As a State MP, Bob Brown introduced a wide range of private member’s initiatives, including for freedom of information, death with dignity, lowering parliamentary salaries, gay law reform, banning the battery-hen industry and nuclear free Tasmania. Some succeeded, others not. Regrettably, his 1987 bill to ban semi-automatic guns was voted down by both Liberal and Labor members of the House of Assembly, seven years before the Port Arthur massacre.

In 1989, he led the parliamentary team of five Greens which held the balance of power with the Field Labor Government. The Greens saved 25 schools from closure, instigated the Local Employment Initiatives which created more than 1000 jobs in depressed areas, doubled the size of Tasmania’s Wilderness World Heritage Area to 1.4 million hectares, created the Douglas-Apsley National Park and supported tough fiscal measures to recover from the debts of the previous Liberal regime.
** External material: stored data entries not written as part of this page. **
theorem Chip.barDropped_last (c : Chip) (fn handle : Nat) (op : Bar2Op) (hgq : Lasting q0 c.pat.recovery c.evc) :
    Lasting q0 (Chip.barDropped c fn handle op).pat.recovery (Chip.barDropped c fn handle op).evc := by
  unfold Chip.barDropped
  try dsimp only
  repeat' first
    | with_reducible assumption
    | with_reducible apply foldl_last
    | with_reducible apply foldlM_last
    | intro _
    | with_reducible apply Chip.incident_last
    | split
    | (dsimp only [Safety.quiet, Rst.record, id])
    | exact hgq

theorem barAccess_last (a room : Nat) (op : Bar2Op) (c : Chip × Mem) (hgq : Lasting q0 c.1.pat.recovery c.1.evc) :
    Lasting q0 (barAccess a room op c).1.pat.recovery (barAccess a room op c).1.evc := by
  unfold barAccess
  try dsimp only
  repeat' first
    | with_reducible assumption
    | with_reducible apply foldl_last
    | with_reducible apply foldlM_last
    | intro _
    | with_reducible apply Chip.hbmWrote_last
    | with_reducible apply Chip.hbmFetch_last
    | split
    | (dsimp only [Safety.quiet, Rst.record, id])
    | exact hgq

theorem bar2_last (fn handle offset : Nat) (op : Bar2Op) (c : Chip × Mem) (hgq : Lasting q0 c.1.pat.recovery c.1.evc) :
    Lasting q0 (bar2 fn handle offset op c).1.pat.recovery (bar2 fn handle offset op c).1.evc := by
  unfold bar2
  try dsimp only
  repeat' first
    | with_reducible assumption
    | with_reducible apply foldl_last
    | with_reducible apply foldlM_last
    | intro _
    | with_reducible apply Chip.tlp_last
    | with_reducible apply Chip.barDropped_last
    | with_reducible apply barAccess_last
    | split
    | (dsimp only [Safety.quiet, Rst.record, id])
    | exact hgq

/-! Round -/

theorem Chip.ackFrame_last (c : Chip) (f : RFrame) (code v : Nat) (hgq : Lasting q0 c.pat.recovery c.evc) :
    Lasting q0 (Chip.ackFrame c f code v).pat.recovery (Chip.ackFrame c f code v).evc := by
  unfold Chip.ackFrame
  try dsimp only
  repeat' first
    | with_reducible assumption
    | with_reducible apply foldl_last
    | with_reducible apply foldlM_last
    | intro _
    | split
    | (dsimp only [Safety.quiet, Rst.record, id])
    | exact hgq

theorem Chip.openXfer_last (c : Chip) (f : RFrame) (ticket : Nat) (hgq : Lasting q0 c.pat.recovery c.evc) :
    Lasting q0 (c.openXfer f ticket).1.pat.recovery (c.openXfer f ticket).1.evc := by
  unfold Chip.openXfer
  split
  · exact hgq
  · split <;> exact hgq

theorem Chip.reserveSample_last (c : Chip) (t : Ticket) (hgq : Lasting q0 c.pat.recovery c.evc) :
    Lasting q0 (Chip.reserveSample c t).pat.recovery (Chip.reserveSample c t).evc := by
  unfold Chip.reserveSample
  try dsimp only
  repeat' first
    | with_reducible assumption
    | with_reducible apply foldl_last
    | with_reducible apply foldlM_last
    | intro _
    | with_reducible apply Chip.updQueue_last
    | split
    | (dsimp only [Safety.quiet, Rst.record, id])
    | exact hgq

theorem xferArrived_last (t : Ticket) (f : RFrame) (x : XferIn) (c : Chip × Mem) (hgq : Lasting q0 c.1.pat.recovery c.1.evc) :
    Lasting q0 (xferArrived t f x c).1.pat.recovery (xferArrived t f x c).1.evc := by
  unfold xferArrived
  try dsimp only
  repeat' first
    | with_reducible assumption
    | with_reducible apply foldl_last
    | with_reducible apply foldlM_last
    | intro _
    | with_reducible apply Chip.arriveUnit_last
    | with_reducible apply Chip.freeHanks_last
    | with_reducible apply Chip.takeSample_last
    | with_reducible apply Chip.reserveSample_last
    | split
    | (dsimp only [Safety.quiet, Rst.record, id])
    | exact hgq

theorem streamData_last (t : Ticket) (f : RFrame) (c : Chip × Mem) (hgq : Lasting q0 c.1.pat.recovery c.1.evc) :
    Lasting q0 (streamData t f c).1.pat.recovery (streamData t f c).1.evc := by
  unfold streamData
  try dsimp only
  repeat' first
    | with_reducible assumption
    | with_reducible apply foldl_last
    | with_reducible apply foldlM_last
    | intro _
    | with_reducible apply Chip.wrote_last
    | with_reducible apply progress_last
    | with_reducible apply alloc_last
    | with_reducible apply Chip.ackFrame_last
    | with_reducible apply Chip.openXfer_last
    | with_reducible apply xferArrived_last
    | split
    | (dsimp only [Safety.quiet, Rst.record, id])
    | exact hgq

theorem regionData_last (f : RFrame) (c : Chip × Mem) (hgq : Lasting q0 c.1.pat.recovery c.1.evc) :
    Lasting q0 (regionData f c).1.pat.recovery (regionData f c).1.evc := by
  unfold regionData
  try dsimp only
  repeat' first
    | with_reducible assumption
    | with_reducible apply foldl_last
    | with_reducible apply foldlM_last
    | intro _
    | with_reducible apply Chip.incident_last
    | with_reducible apply Chip.hbmWrote_last
    | with_reducible apply Chip.ackFrame_last
    | with_reducible apply Chip.openXfer_last
    | split
    | (dsimp only [Safety.quiet, Rst.record, id])
    | exact hgq

theorem Chip.fillData_last (c : Chip) (x : Fill) (f : RFrame) (hgq : Lasting q0 c.pat.recovery c.evc) :
    Lasting q0 (Chip.fillData c x f).pat.recovery (Chip.fillData c x f).evc := by
  unfold Chip.fillData
  try dsimp only
  repeat' first
    | with_reducible assumption
    | with_reducible apply foldl_last
    | with_reducible apply foldlM_last
    | intro _
    | with_reducible apply Chip.note_last
    | with_reducible apply Chip.ackFrame_last
    | split
    | (dsimp only [Safety.quiet, Rst.record, id])
    | exact hgq

theorem dataIn_last (f : RFrame) (c : Chip × Mem) (hgq : Lasting q0 c.1.pat.recovery c.1.evc) :
    Lasting q0 (dataIn f c).1.pat.recovery (dataIn f c).1.evc := by
  unfold dataIn
  try dsimp only
  repeat' first
    | with_reducible assumption
    | with_reducible apply foldl_last
    | with_reducible apply foldlM_last
    | intro _
    | with_reducible apply streamData_last
    | with_reducible apply regionData_last
    | with_reducible apply Chip.fillData_last
    | split
    | (dsimp only [Safety.quiet, Rst.record, id])
    | exact hgq

theorem received_last (p : Port) (f : RFrame) (g : Chip × Mem → Chip × Mem) (c : Chip × Mem) (hg : ∀ d, Lasting q0 d.1.pat.recovery d.1.evc → Lasting q0 (g d).1.pat.recovery (g d).1.evc) (hgq : Lasting q0 c.1.pat.recovery c.1.evc) :
    Lasting q0 (received p f g c).1.pat.recovery (received p f g c).1.evc := by
  unfold received
  try dsimp only
  repeat' first
    | with_reducible assumption
    | with_reducible apply foldl_last
    | with_reducible apply foldlM_last
    | intro _
    | with_reducible apply hg
    | split
    | (dsimp only [Safety.quiet, Rst.record, id])
    | exact hgq

theorem typed_last (type : Nat) (p : Port) (f : RFrame) (g : Chip × Mem → Chip × Mem) (c : Chip × Mem) (hg : ∀ d, Lasting q0 d.1.pat.recovery d.1.evc → Lasting q0 (g d).1.pat.recovery (g d).1.evc) (hgq : Lasting q0 c.1.pat.recovery c.1.evc) :
    Lasting q0 (typed type p f g c).1.pat.recovery (typed type p f g c).1.evc := by
  unfold typed
  try dsimp only
  repeat' first
    | with_reducible assumption
    | with_reducible apply foldl_last
    | with_reducible apply foldlM_last
    | intro _
    | with_reducible apply received_last
    | with_reducible apply hg
    | split
    | (dsimp only [Safety.quiet, Rst.record, id])
    | exact hgq

theorem fetchIn_last (f : RFrame) (c : Chip × Mem) (hgq : Lasting q0 c.1.pat.recovery c.1.evc) :
    Lasting q0 (fetchIn f c).1.pat.recovery (fetchIn f c).1.evc := by
  unfold fetchIn
  try dsimp only
  repeat' first
    | with_reducible assumption
    | with_reducible apply foldl_last
    | with_reducible apply foldlM_last
    | intro _
    | with_reducible apply Chip.hbmFetch_last
    | split
    | (dsimp only [Safety.quiet, Rst.record, id])
    | exact hgq

theorem Chip.runDiscovery_last (c : Chip) (hgq : Lasting q0 c.pat.recovery c.evc) :
    Lasting q0 (Chip.runDiscovery c).pat.recovery (Chip.runDiscovery c).evc := by
  unfold Chip.runDiscovery
  try dsimp only
  repeat' first
    | with_reducible assumption
    | with_reducible apply foldl_last
    | with_reducible apply foldlM_last
    | intro _
    | split
    | (dsimp only [Safety.quiet, Rst.record, id])
    | exact hgq

theorem settleRoutes_last (c : Chip × Mem) (hgq : Lasting q0 c.1.pat.recovery c.1.evc) :
    Lasting q0 (settleRoutes c).1.pat.recovery (settleRoutes c).1.evc := by
  unfold settleRoutes
  try dsimp only
  repeat' first
    | with_reducible assumption
    | with_reducible apply foldl_last
    | with_reducible apply foldlM_last
    | intro _
    | with_reducible apply Chip.rebook_last
    | with_reducible apply abortBroken_last
    | split
    | (dsimp only [Safety.quiet, Rst.record, id])
    | exact hgq

theorem Chip.sameId_last (c : Chip) (serial : Nat) (hgq : Lasting q0 c.pat.recovery c.evc) :
    Lasting q0 (Chip.sameId c serial).pat.recovery (Chip.sameId c serial).evc := by
  unfold Chip.sameId
  try dsimp only
  repeat' first
    | with_reducible assumption
    | with_reducible apply foldl_last
    | with_reducible apply foldlM_last
    | intro _
    | with_reducible apply Chip.alarm_last
    | split
    | (dsimp only [Safety.quiet, Rst.record, id])
    | exact hgq

theorem Chip.discovered_last (c : Chip) (p : Port) (f : RFrame) (hgq : Lasting q0 c.pat.recovery c.evc) :
    Lasting q0 (Chip.discovered c p f).pat.recovery (Chip.discovered c p f).evc := by
  unfold Chip.discovered
  try dsimp only
  repeat' first
    | with_reducible assumption
    | with_reducible apply foldl_last
    | with_reducible apply foldlM_last
    | intro _
    | with_reducible apply Chip.rebook_last
    | with_reducible apply applied_last
    | with_reducible apply Chip.sameId_last
    | split
    | (dsimp only [Safety.quiet, Rst.record, id])
    | exact hgq

theorem markerIn_last (f : RFrame) (c : Chip × Mem) (hgq : Lasting q0 c.1.pat.recovery c.1.evc) :
    Lasting q0 (markerIn f c).1.pat.recovery (markerIn f c).1.evc := by
  unfold markerIn
  try dsimp only
  repeat' first
    | with_reducible assumption
    | with_reducible apply foldl_last
    | with_reducible apply foldlM_last
    | intro _
    | with_reducible apply Chip.signal_last
    | with_reducible apply progress_last
    | with_reducible apply signal_last
    | split
    | (dsimp only [Safety.quiet, Rst.record, id])
    | exact hgq

theorem Chip.alarmIn_last (c : Chip) (f : RFrame) (hgq : Lasting q0 c.pat.recovery c.evc) :
    Lasting q0 (Chip.alarmIn c f).pat.recovery (Chip.alarmIn c f).evc := by
  unfold Chip.alarmIn
  try dsimp only
  repeat' first
    | with_reducible assumption
    | with_reducible apply foldl_last
    | with_reducible apply foldlM_last
    | intro _
    | with_reducible apply Chip.edge_last
    | with_reducible apply Lasting.edge
    | split
    | (dsimp only [Safety.quiet, Rst.record, id])
    | exact hgq

theorem Chip.summaryIn_last (c : Chip) (f : RFrame) (hgq : Lasting q0 c.pat.recovery c.evc) :
    Lasting q0 (Chip.summaryIn c f).pat.recovery (Chip.summaryIn c f).evc := by
  unfold Chip.summaryIn
  try dsimp only
  repeat' first
    | with_reducible assumption
    | with_reducible apply foldl_last
    | with_reducible apply foldlM_last
    | intro _
    | with_reducible apply Chip.edge_last
    | with_reducible apply Lasting.edge
    | split
    | (dsimp only [Safety.quiet, Rst.record, id])
    | exact hgq

theorem ringIn_last (f : RFrame) (c : Chip × Mem) (hgq : Lasting q0 c.1.pat.recovery c.1.evc) :
    Lasting q0 (ringIn f c).1.pat.recovery (ringIn f c).1.evc := by
  unfold ringIn
  try dsimp only
  repeat' first
    | with_reducible assumption
    | with_reducible apply foldl_last
    | with_reducible apply foldlM_last
    | intro _
    | with_reducible apply Chip.incident_last
    | with_reducible apply Chip.runDiscovery_last
    | with_reducible apply settleRoutes_last
    | split
    | (dsimp only [Safety.quiet, Rst.record, id])
    | exact hgq

theorem applyControl_last (f : RFrame) (c : Chip × Mem) (hgq : Lasting q0 c.1.pat.recovery c.1.evc) :
    Lasting q0 (applyControl f c).1.pat.recovery (applyControl f c).1.evc := by
  unfold applyControl
  try dsimp only
  repeat' first
    | with_reducible assumption
    | with_reducible apply foldl_last
    | with_reducible apply foldlM_last
    | intro _
    | with_reducible apply Chip.reserveAsk_last
    | with_reducible apply Chip.gCommit_last
    | with_reducible apply gRelease_last
    | with_reducible apply gBindOff_last
    | with_reducible apply gAnswer_last
    | with_reducible apply gAbort_last
    | with_reducible apply markerIn_last
    | with_reducible apply Chip.alarmIn_last
    | with_reducible apply Chip.summaryIn_last
    | with_reducible apply ringIn_last
    | split
    | (dsimp only [Safety.quiet, Rst.record, id])
    | exact hgq

theorem Chip.updEseq_last (c : Chip) (k : Nat) (g : Eseq → Eseq) (hgq : Lasting q0 c.pat.recovery c.evc) :
    Lasting q0 (Chip.updEseq c k g).pat.recovery (Chip.updEseq c k g).evc := by
  unfold Chip.updEseq
  try dsimp only
  repeat' first
    | with_reducible assumption
    | with_reducible apply foldl_last
    | with_reducible apply foldlM_last
    | intro _
    | split
    | (dsimp only [Safety.quiet, Rst.record, id])
    | exact hgq

theorem drainHeld_last (src : Nat) (k : Nat) (c : Chip × Mem) (hgq : Lasting q0 c.1.pat.recovery c.1.evc) :
    Lasting q0 (drainHeld src k c).1.pat.recovery (drainHeld src k c).1.evc := by
  induction k generalizing c with
  | zero => exact hgq
  | succ k ih =>
    unfold drainHeld
    try dsimp only
    repeat' first
      | with_reducible assumption
      | with_reducible apply foldl_last
      | with_reducible apply foldlM_last
      | with_reducible apply ih
      | intro _
      | with_reducible apply applyControl_last
      | with_reducible apply Chip.updEseq_last
      | (with_reducible refine commitRecs_last _ _ ?_ _ (by assumption))
      | (with_reducible refine commitHead_last _ _ ?_ _ (by assumption))
      | (with_reducible refine commitSkip_last _ _ ?_ _ (by assumption))
      | (with_reducible refine Chip.passOne_last _ _ ?_ _ (by assumption))
      | split
      | (dsimp only [Safety.quiet, Rst.record, id])
      | exact hgq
Bob resigned from the State Parliament in 1993 and Christine Milne took over as leader of the Tasmanian Greens.

Bob was a driving force in forming the Australian Greens in 1992. He has travelled extensively, fostering Green politics and forming close links with Greens in Europe, the Americas, Africa and Asia.

In 1996 Bob was elected to the Australian Senate, where some of the bills he has introduced include constitutional reform, forest protection, blocking radioactive waste dumping, voluntary euthanasia, banning mandatory sentencing of Aboriginal children, an Australian republic, banning junk food advertising to children and reducing greenhouse gas emissions. He was re-elected in 2001 and again in 2007, with 17.74% of the Senate vote.

Bob stepped down as Leader of the Australian Greens, and then retired from the Senate in June 2012.

Bob currently lives in Hobart with his long-time partner, Paul Thomas, a farmer and activist whom he met in 1996.

Brown was the founder, in 1990, of the Australian Bush Heritage Fund (now Bush Heritage Australia), a non-profit environmental organisation dedicated to purchasing and preserving Australian bushland. He was President of the organisation until 1996.[ On 20 March 2011 Brown donated a 14-hectare (35-acre) property and house he had owned for 38 years to Bush Heritage Australia. The property is located 47 kilometres (29 miles) south-west of Launceston, Tasmania, in the Liffey Valley. According to the Australian Geographic, it is a site of historic and symbolic significance.

Brown describes himself as a “lapsed Presbyterian”.

In an interview with Richard Fidler on ABC radio, Nigel Brennan, an Australian photojournalist who was kidnapped in Somalia and held hostage for 462 days, revealed Brown had contributed $100,000 of his own money to help pay the ransom for his release. It was also revealed that Brown contacted Australian businessman Dick Smith asking that he also contribute funds towards the release of Brennan. Brennan, who was released in November 2009, also stated in this interview that Brown had to borrow this money, an assertion also made in various media outlets at the time of Brennan’s release. In the same interview, Brennan notes that in contrast to Brown’s compassion, the Australian government seemed unconcerned with his welfare, with Prime Minister Kevin Rudd dismissing his mother’s anxiety at having her son released because she wasn’t showing Rudd the level of respect he deemed acceptable.

Bob Brown was inducted into the Hall of Frame at Coffs Harbour High School in July 2012, where he completed his first four years of high school.